シリアからイラクのクルドへ、そして第三国に渡った友人は、クルドで出会ったシリア人女性と結婚し、子ども3人(下2人は双子)を育てている。
シリア国内にいる友人夫婦は、子どものために出生地主義を取る国に行き、子どもを産んでシリア以外のパスポートをその子に与え、シリアに戻った。シリア人として生きるには大変だから、と。妻もシリア人ではない。夫は彼女にシリアというパスポートを与えてしまったと皮肉って笑った。
娘を持ったシリア国内の友人は、爆撃がなくなっても経済危機に苦しみ、子どもたちが路上で物を売る姿に心を痛めている。
私がワアドだったら、どうしていただろうか。
映画の中の人々の言葉、ひとつひとつが心に突き刺さった。
ー産んだことを、許してくれるかしら
娘に問う。子どもは、生まれてくる場所も親も、選ぶことはできないから。親は産む場所も、産むか産まないかも、選ぶことができるから。ワアドは、愛する夫ハムザと出会ったことも、後悔する。
ーこの子の母親をうらやましく思った。子どもが死ぬよりも前に、死んだから
空爆で亡くなった男の子の母親は、先に亡くなっていた。
ーアレッポを離れたくない、僕は残る
幼い男の子はそう言う。強くいようと、闘っているように。静かに涙を流した。
ー子どもが離れたくないのに、離れるわけにはいかない
子どもたちの悪い見本になるわけにはいかない、自分たちだけ助かるために離れることになるからと。それは同時に、子どもたちを危険に晒し続けることにもなる。葛藤しながらも、子どものために強くいる、そして正義を守る人でいようとする大人たち。
ー日常生活を送ることが、私たちの抵抗
瓦礫となった建物の前でチェスをする大人たち。爆弾で真っ黒こげになったバスに、ペンキで色を塗る子どもたち。少しでも子どもが子どもらしくいられるように、と。それでも彼らは、そのバスがクラスター爆弾で焦げたことを知っている。バスの運転手になり、通学ごっこをする。いつか自由に外に出て、学校に通うことを夢見て。
ー空爆の音を聞くと、泣かなくなった
生まれてからずっと、戦闘機や空爆の音のある環境で生きてきた娘、サマ。ワアドはそんな娘の姿を見て、心を痛めた。戦渦での生活は、子どもたちの感情を、表情を、そして言葉さえも奪うことがある。
ーアレッポは、消えたね
小さな女の子は、包囲から降伏を選び町を離れるとき、涙を流す母を前に一言そういった。

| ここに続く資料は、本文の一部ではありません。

-- ==== Sys2Proof/Machine/Flags.lean ====
section
/-!
DEFINITION. The hardware has no status flags (10_state R35); what a pixel step evaluates instead are combinational
predicates of cur, PREV and IDX. They are defined here, with the six conditions of the priority chain (41 R122) and the
selector that walks it (41 R120).
-/
namespace Sys2Proof.Machine

/-- SmallOk (41 R127). -/
abbrev SmallOk (d : Deltas) : Prop :=
  (-2 ≤ d.dr ∧ d.dr ≤ 1) ∧ (-2 ≤ d.dg ∧ d.dg ≤ 1) ∧ (-2 ≤ d.db ∧ d.db ≤ 1)

/-- LumaOk (41 R127). -/
abbrev LumaOk (d : Deltas) : Prop :=
  (-32 ≤ d.dg ∧ d.dg ≤ 31) ∧ (-8 ≤ d.dgr ∧ d.dgr ≤ 7) ∧ (-8 ≤ d.dgb ∧ d.dgb ≤ 7)

/-- The lookup hits: the pixel's own slot holds it, in all four channels (43 R151). -/
abbrev Hits (cur : Pixel) (idx : Table) : Prop := idx.get (hashOf cur) = cur

/-- The alpha gate (44 R160). -/
abbrev AlphaSame (cur prev : Pixel) : Prop := cur.a = prev.a

/-- Order 1 of 41 R122: a run pixel. -/
abbrev ChoosesRun (cur prev : Pixel) : Prop := cur = prev

/-- Order 2 of 41 R122: INDEX. -/
abbrev ChoosesIndex (cur prev : Pixel) (idx : Table) : Prop := ¬ ChoosesRun cur prev ∧ Hits cur idx

/-- Not 1, not 2 and equal alpha: what orders 3, 4 and 5 of 41 R122 share (44 R160). -/
abbrev PassesGate (cur prev : Pixel) (idx : Table) : Prop :=
  ¬ ChoosesRun cur prev ∧ ¬ Hits cur idx ∧ AlphaSame cur prev

/-- Order 3 of 41 R122: DIFF. -/
abbrev ChoosesDiff (cur prev : Pixel) (idx : Table) : Prop :=
  PassesGate cur prev idx ∧ SmallOk (delta cur prev)

/-- Order 4 of 41 R122: LUMA. -/
abbrev ChoosesLuma (cur prev : Pixel) (idx : Table) : Prop :=
  PassesGate cur prev idx ∧ ¬ SmallOk (delta cur prev) ∧ LumaOk (delta cur prev)

/-- Order 5 of 41 R122: RGB. -/
abbrev ChoosesRgb (cur prev : Pixel) (idx : Table) : Prop :=
  PassesGate cur prev idx ∧ ¬ SmallOk (delta cur prev) ∧ ¬ LumaOk (delta cur prev)

/-- Order 6 of 41 R122: RGBA. -/
abbrev ChoosesRgba (cur prev : Pixel) (idx : Table) : Prop :=
  ¬ ChoosesRun cur prev ∧ ¬ Hits cur idx ∧ ¬ AlphaSame cur prev

/-- The opcode the selector gives a non-run pixel: the chain of 41 R120, in its order, with the operands of R152, R161,
R162, R170 and R171. -/
def select (cur prev : Pixel) (idx : Table) : Instr :=
  if Hits cur idx then .index (hashOf cur)
  else if AlphaSame cur prev then
    if SmallOk (delta cur prev) then .diff (delta cur prev).dr (delta cur prev).dg (delta cur prev).db
    else if LumaOk (delta cur prev) then .luma (delta cur prev).dg (delta cur prev).dgr (delta cur prev).dgb
    else .rgb cur.r cur.g cur.b
  else .rgba cur.r cur.g cur.b cur.a

/-- The unsigned form of a DIFF range test, on the pattern `du = (c - p) mod 256` (41 R128). -/
abbrev SmallOkUnsigned (du : Nat) : Prop := (du + 2) % 256 < 4

/-- The unsigned form of LUMA's dg test (41 R128). -/
abbrev GreenOkUnsigned (dgu : Nat) : Prop := (dgu + 32) % 256 < 64

/-- The field `(dxu - dgu + 8) mod 256` of the unsigned LUMA tests (41 R128). -/
def lumaFieldUnsigned (dxu dgu : Nat) : Nat := (dxu + (256 - dgu) + 8) % 256

/-- The unsigned form of LUMA's dg_r and dg_b tests (41 R128). -/
abbrev OffsetOkUnsigned (dxu dgu : Nat) : Prop := lumaFieldUnsigned dxu dgu < 16

/-- Hash from the channels' low six bits (41 R128). -/
def hashLow (p : Pixel) : Nat :=
  (p.r.toNat % 64 * 3 + p.g.toNat % 64 * 5 + p.b.toNat % 64 * 7 + p.a.toNat % 64 * 11) % 64

end Sys2Proof.Machine
end

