-- ==== Sys2Proof/Machine/Dispatch.lean ====
section
/-!
DEFINITION. One arm per constructor of `Instr`, each one call of that form's meaning.
-/
namespace Sys2Proof.Machine

def exec (i : Instr) (s : State) : Host.Outcome State Fault Refusal :=
  match i with
  | .header w h => Sys2Proof.Machine.execHeader w h s
  | .rgb r g b => Sys2Proof.Machine.execRgb r g b s
  | .rgba r g b a => Sys2Proof.Machine.execRgba r g b a s
  | .index slot => Sys2Proof.Machine.execIndex slot s
  | .diff dr dg db => Sys2Proof.Machine.execDiff dr dg db s
  | .luma dg dgr dgb => Sys2Proof.Machine.execLuma dg dgr dgb s
  | .run n => Sys2Proof.Machine.execRun n s
  | .endMark => Sys2Proof.Machine.execEndMark s

end Sys2Proof.Machine
end

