-- ==== Sys2Proof/Laws/Ops.lean ====
section
/-!
SUPPORT. What each shared operation can do, said once: sequencing, Emit, the fetch, the table, and the rule the five
pixel opcodes share.
-/
namespace Sys2Proof.Machine

/-! ### Sequencing -/

@[simp] theorem andThen_next (s : State) (f : State → Result) : andThen (.next s) f = f s := rfl
@[simp] theorem andThen_fault (r : Fault) (f : State → Result) : andThen (.fault r) f = .fault r := rfl
@[simp] theorem andThen_refused (r : Refusal) (f : State → Result) : andThen (.refused r) f = .refused r := rfl

/-- A sequence answers a next state iff its first part does and then its second. -/
theorem andThen_eq_next {o : Result} {f : State → Result} {t : State} :
    andThen o f = .next t ↔ ∃ s, o = .next s ∧ f s = .next t := by
  cases o <;> simp

/-- A sequence faults iff its first part does, or its second after it. -/
theorem andThen_eq_fault {o : Result} {f : State → Result} {r : Fault} :
    andThen o f = .fault r ↔ o = .fault r ∨ ∃ s, o = .next s ∧ f s = .fault r := by
  cases o <;> simp

/-! ### Emit -/

/-- Emit appends its bytes to OUT and changes nothing else (20_memory R56). -/
theorem State.emit_eq (bs : List Byte) : ∀ s : State, s.emit bs = { s with out := s.out ++ bs } := by
  induction bs with
  | nil => intro s; simp [State.emit]
  | cons b bs ih => intro s; simp [State.emit, State.emitByte, ih]

@[simp] theorem State.emit_out (s : State) (bs : List Byte) : (s.emit bs).out = s.out ++ bs := by simp [State.emit_eq]
@[simp] theorem State.emit_prev (s : State) (bs : List Byte) : (s.emit bs).prev = s.prev := by simp [State.emit_eq]
@[simp] theorem State.emit_run (s : State) (bs : List Byte) : (s.emit bs).run = s.run := by simp [State.emit_eq]
@[simp] theorem State.emit_idx (s : State) (bs : List Byte) : (s.emit bs).idx = s.idx := by simp [State.emit_eq]
@[simp] theorem State.emit_width (s : State) (bs : List Byte) : (s.emit bs).width = s.width := by simp [State.emit_eq]
@[simp] theorem State.emit_height (s : State) (bs : List Byte) : (s.emit bs).height = s.height := by simp [State.emit_eq]
@[simp] theorem State.emit_len (s : State) (bs : List Byte) : (s.emit bs).len = s.len := by simp [State.emit_eq]
@[simp] theorem State.emit_npix (s : State) (bs : List Byte) : (s.emit bs).npix = s.npix := by simp [State.emit_eq]
@[simp] theorem State.emit_pos (s : State) (bs : List Byte) : (s.emit bs).pos = s.pos := by simp [State.emit_eq]
@[simp] theorem State.emit_phase (s : State) (bs : List Byte) : (s.emit bs).phase = s.phase := by simp [State.emit_eq]
@[simp] theorem State.emit_err (s : State) (bs : List Byte) : (s.emit bs).err = s.err := by simp [State.emit_eq]
@[simp] theorem State.emit_input (s : State) (bs : List Byte) : (s.emit bs).input = s.input := by simp [State.emit_eq]
@[simp] theorem State.emit_startPending (s : State) (bs : List Byte) : (s.emit bs).startPending = s.startPending := by
  simp [State.emit_eq]
@[simp] theorem State.emit_free (s : State) (bs : List Byte) : (s.emit bs).free = s.free := by simp [State.emit_eq]

/-! ### The fetch -/

/-- FetchPixel answers the pixel IN holds at 4i, exactly when all four bytes lie below LEN (20_memory R52). -/
theorem State.fetchPixel_eq (s : State) (i : Nat) :
    s.fetchPixel i =
      if 4 * i + 4 ≤ s.len then
        some ⟨Memory.read s.input (4 * i), Memory.read s.input (4 * i + 1), Memory.read s.input (4 * i + 2),
          Memory.read s.input (4 * i + 3)⟩
      else none := by
  unfold State.fetchPixel State.memRead
  by_cases h : 4 * i + 4 ≤ s.len
  · rw [if_pos h, if_pos h]; rfl
  · rw [if_neg h, if_neg h]

/-- The fetch reads LEN and IN only. -/
theorem State.fetchPixel_congr {s t : State} (hl : s.len = t.len) (hi : s.input = t.input) (i : Nat) :
    s.fetchPixel i = t.fetchPixel i := by
  simp [State.fetchPixel_eq, hl, hi]

/-! ### The table -/

@[simp] theorem get_writeSlot_same (t : Table) (i : Slot) (p : Pixel) : (writeSlot t i p).get i = p := by
  simp [writeSlot, Vector.get_eq_getElem]

/-- A write leaves every other slot alone. -/
theorem get_writeSlot_other (t : Table) {i k : Slot} (p : Pixel) (h : k ≠ i) : (writeSlot t i p).get k = t.get k := by
  have : i.val ≠ k.val := fun e => h (Fin.ext e.symm)
  simp [writeSlot, Vector.get_eq_getElem, this]

/-- One slot after a write, whichever it is. -/
theorem get_writeSlot (t : Table) (i k : Slot) (p : Pixel) :
    (writeSlot t i p).get k = if k = i then p else t.get k := by
  split
  · next h => subst h; simp
  · next h => exact get_writeSlot_other t p h

/-- Writing what a slot already holds changes nothing (41 R123 (a)). -/
theorem writeSlot_get (t : Table) (i : Slot) : writeSlot t i (t.get i) = t := by
  simp [writeSlot, Vector.get_eq_getElem]

@[simp] theorem get_clearTable (k : Slot) : Config.clearTable.get k = Config.idxSeed := by
  simp [Config.clearTable, Vector.get_eq_getElem]

/-! ### The rule of the five pixel opcodes -/

/-- A pixel opcode answers a next state exactly in a pixel step, with no run pending, for a pixel of which it is the
outcome; the state it answers then. -/
theorem State.asOutcome_eq_next {s t : State} {i : Instr} {p : Pixel → Bool} :
    s.asOutcome i p = .next t ↔
      ∃ cur, s.PixelEnabled ∧ s.fetchPixel s.pos = some cur ∧ s.run = 0 ∧ p cur = true ∧
        t = (s.emit (encode i)).remember cur := by
  unfold State.asOutcome
  split
  · next he =>
    cases hf : s.fetchPixel s.pos with
    | none => simp
    | some cur =>
      by_cases h : s.run = 0 ∧ p cur = true
      · simp only [if_pos h, Host.Outcome.next.injEq]
        exact ⟨fun e => ⟨cur, he, rfl, h.1, h.2, e.symm⟩, fun ⟨_, _, hc, _, _, e⟩ => by cases hc; exact e.symm⟩
      · simp only [if_neg h, reduceCtorEq, false_iff]
        rintro ⟨_, _, hc, h1, h2, _⟩
        cases hc
        exact h ⟨h1, h2⟩
  · next he => simp only [reduceCtorEq, false_iff]; rintro ⟨_, h, _⟩; exact he h

/-- A pixel opcode faults only where its fetch reaches beyond LEN. -/
theorem State.asOutcome_eq_fault {s : State} {i : Instr} {p : Pixel → Bool} {r : Fault} :
    s.asOutcome i p = .fault r ↔ s.PixelEnabled ∧ s.fetchPixel s.pos = none := by
  unfold State.asOutcome
  split
  · next he =>
    cases hf : s.fetchPixel s.pos with
    | none => cases r; exact ⟨fun _ => ⟨he, rfl⟩, fun _ => rfl⟩
    | some cur => simp only [reduceCtorEq, and_false, iff_false]; split <;> simp
  · next he => simp only [reduceCtorEq, false_iff]; exact fun h => he h.1

end Sys2Proof.Machine
end

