-- ==== Sys2Proof/Laws/Run.lean ====
section
/-!
SUPPORT. Several steps of the machine: one step at a time, a run cut in two, and the host's run of the same machine.
-/
namespace Sys2Proof.Machine

theorem runFor_zero (s : State) : runFor 0 s = .next s := rfl

theorem runFor_succ (k : Nat) (s : State) : runFor (k + 1) s = andThen (step s) (runFor k) := rfl

/-- A run of `j + k` steps is a run of `j` and then one of `k`. -/
theorem runFor_add (j k : Nat) : ∀ s : State, runFor (j + k) s = andThen (runFor j s) (runFor k) := by
  induction j with
  | zero => intro s; rw [Nat.zero_add, runFor_zero, andThen_next]
  | succ j ih =>
    intro s
    rw [Nat.succ_add, runFor_succ, runFor_succ]
    cases step s with
    | next t => exact ih t
    | fault r => rfl
    | refused r => rfl

/-- The host's run of `core` is the same. -/
theorem core_run_eq (k : Nat) : ∀ s : State, Host.Core.run core k s = runFor k s := by
  induction k with
  | zero => intro s; rfl
  | succ k ih =>
    intro s
    have e : core.step s = step s := rfl
    cases h : step s with
    | next t => simp only [Host.Core.run, e, h, runFor_succ, andThen_next]; exact ih t
    | fault r => simp only [Host.Core.run, e, h, runFor_succ, andThen_fault]; rfl
    | refused r => simp only [Host.Core.run, e, h, runFor_succ, andThen_refused]; rfl

end Sys2Proof.Machine
end

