theorem opcodeAt_decodeRun {b0 : Byte} (hFE : b0 ≠ 0xFE) (hFF : b0 ≠ 0xFF) (htag : fieldOf b0 6 2 = 3)
    (rest : List Byte) : OpcodeAt (b0 :: rest) (decodeRun b0) rest := by
  have hlow := runPayload_le b0 hFE hFF htag
  refine ⟨wellFormed_run.2 (by omega), rfl, ?_⟩
  simp only [decodeRun, encode, Nat.add_sub_cancel, (byte_of_tag6 b0).2.2 htag, List.cons_append, List.nil_append]

/-- What decodes in the body of a stream is the encoding of a well-formed opcode (30_encoding R84 to R91). -/
theorem opcodeAt_of_decodeAt_body {bs rest : List Byte} {i : Instr} (h : decodeAt .body bs = .ok (i, rest)) :
    OpcodeAt bs i rest := by
  cases bs with
  | nil => cases h
  | cons b0 bs =>
    simp only [decodeAt, decodeOpcode] at h
    split at h
    · next hFE => exact hFE ▸ opcodeAt_of_decodeRgb h
    split at h
    · next hFF => exact hFF ▸ opcodeAt_of_decodeRgba h
    split at h
    · next htag => cases h; exact opcodeAt_decodeIndex htag _
    split at h
    · next htag => cases h; exact opcodeAt_decodeDiff htag _
    split at h
    · next htag => exact opcodeAt_of_decodeLuma htag h
    · next hFE hFF h0 h1 h2 =>
      cases h
      have htag : fieldOf b0 6 2 < 4 := fieldOf_lt b0 6 2
      exact opcodeAt_decodeRun hFE hFF (by omega) _

end Sys2Proof

/-! ### What the reader makes of the encoder's output -/
namespace Sys2Proof.Machine

/-- The channel that a delta leads back to is the current one (44 R163). -/
theorem addDelta_delta8 (c p : Byte) : addDelta p (delta8 c p) = c := by
  have hc := c.isLt
  have hp := p.isLt
  apply BitVec.eq_of_toNat_eq
  simp only [addDelta, BitVec.toNat_ofInt, delta8, sint8, wrapDiff]
  split_ifs <;> omega

/-- To a reader with the encoder's PREV and table, the selected opcode denotes the pixel (44 R163, 45 R170, R171). -/
theorem Reader.take_select {cur prev : Pixel} (idx : Table) (px : List Pixel) (h : cur ≠ prev) :
    Reader.take ⟨prev, idx, px⟩ (select cur prev idx) = Reader.see ⟨prev, idx, px⟩ cur := by
  obtain ⟨hc, e⟩ | ⟨hc, e⟩ | ⟨hc, e⟩ | ⟨hc, e⟩ | ⟨hc, e⟩ := select_cases idx h <;> rw [e]
  · have hhit : idx.get (hashOf cur) = cur := hc.2
    simp only [Reader.take, hhit]
  · have ha : cur.a = prev.a := hc.1.2.2
    simp only [Reader.take, delta, addDelta_delta8, ← ha]
  · have ha : cur.a = prev.a := hc.1.2.2
    simp only [Reader.take, Deltas.dgr, Deltas.dgb, add_sub_cancel, delta, addDelta_delta8, ← ha]
  · have ha : cur.a = prev.a := hc.1.2.2
    simp only [Reader.take, ← ha]
  · rfl

/-- The bytes that follow an opcode do not change how it decodes. -/
theorem decodeAt_body_append {bs rest : List Byte} {i : Instr} (h : decodeAt .body bs = .ok (i, rest))
    (cs : List Byte) : decodeAt .body (bs ++ cs) = .ok (i, rest ++ cs) := by
  obtain ⟨hw, hp, rfl⟩ := opcodeAt_of_decodeAt_body h
  rw [List.append_assoc, ← hp]
  exact decodeAt_encode i _ hw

そして優しく、母の涙をぬぐった。
自然と零れ落ちる涙は、止まらなかった。今でも落ちてくる。
2017年からシリア事業をはじめて、私たちが支援を届ける人たちの顔や人生の一部を知れた気がした。触れられた気がした。
入域できないことの辛さ、息苦しさ、苦しさもまた同時にきた。
そして、今現地で動いている仲間も、そうした当事者なのだと心が痛くなった。
上映後、ワアドとの質疑応答で、感情や言葉の消化に時間がかかり、結局手を挙げても時間がなく、質問できなかった。
サマは今、戦渦で生きたことによる影響を感じることはあるのだろうか。
シリア国内の友人が、貴女の映画がアカデミー賞にノミネートされたとき、世界に大事なメッセージを残したと、称えたと伝えたかった。
戦渦の「生」を伝え、生きることで抵抗する人々の姿の映画は、子どもや惨劇を悲劇の象徴とするものではなく、力強いものだった。
ワアドは、最後にこの映画を多くの人に見て、国やジャーナリストに今のシリアについて何が起きているのか分析し、行動してと伝えてほしいと訴えた。
東グータの時も難民危機も、そして今のイドリブも”かわいそうな子ども”が悲劇のシンボルとして世界が注目することが、悲しかった。子どもをかわいそうな子、と位置付けてしまうから。もちろん、そこに生まれ育ったことで悲劇の渦中にあることには変わりはないのだけど、でも何か違うと感じ、悶々としている。
私は、かわいそうな子とは全く思わなくて、どうしたらいい、何ができる、戦闘を止めようよ、と、ただただ心が痛く苦しくなるからだろうか。
そして、そうした世界の注目で、その子たちがどうなったかを追い、そこで終わる。映画もそう。『存在のない子どもたち』、『アレッポ最後の男たち』やほかのシリアの映画も。映画で注目された彼らがどうなったかを追い、称える。そこで終わり。今もなお続いている戦闘も、戦闘が終わった後、壊れた町の中で必死に生活をはじめようと生き続ける人たちのことにも、関心がいかない。
大きな攻撃や衝突があれば、そこで注目する。でも”日常的な爆撃”や”情勢が沈静化した後”の、そこで闘い続ける人々の声が届くことは少なくなってしまう。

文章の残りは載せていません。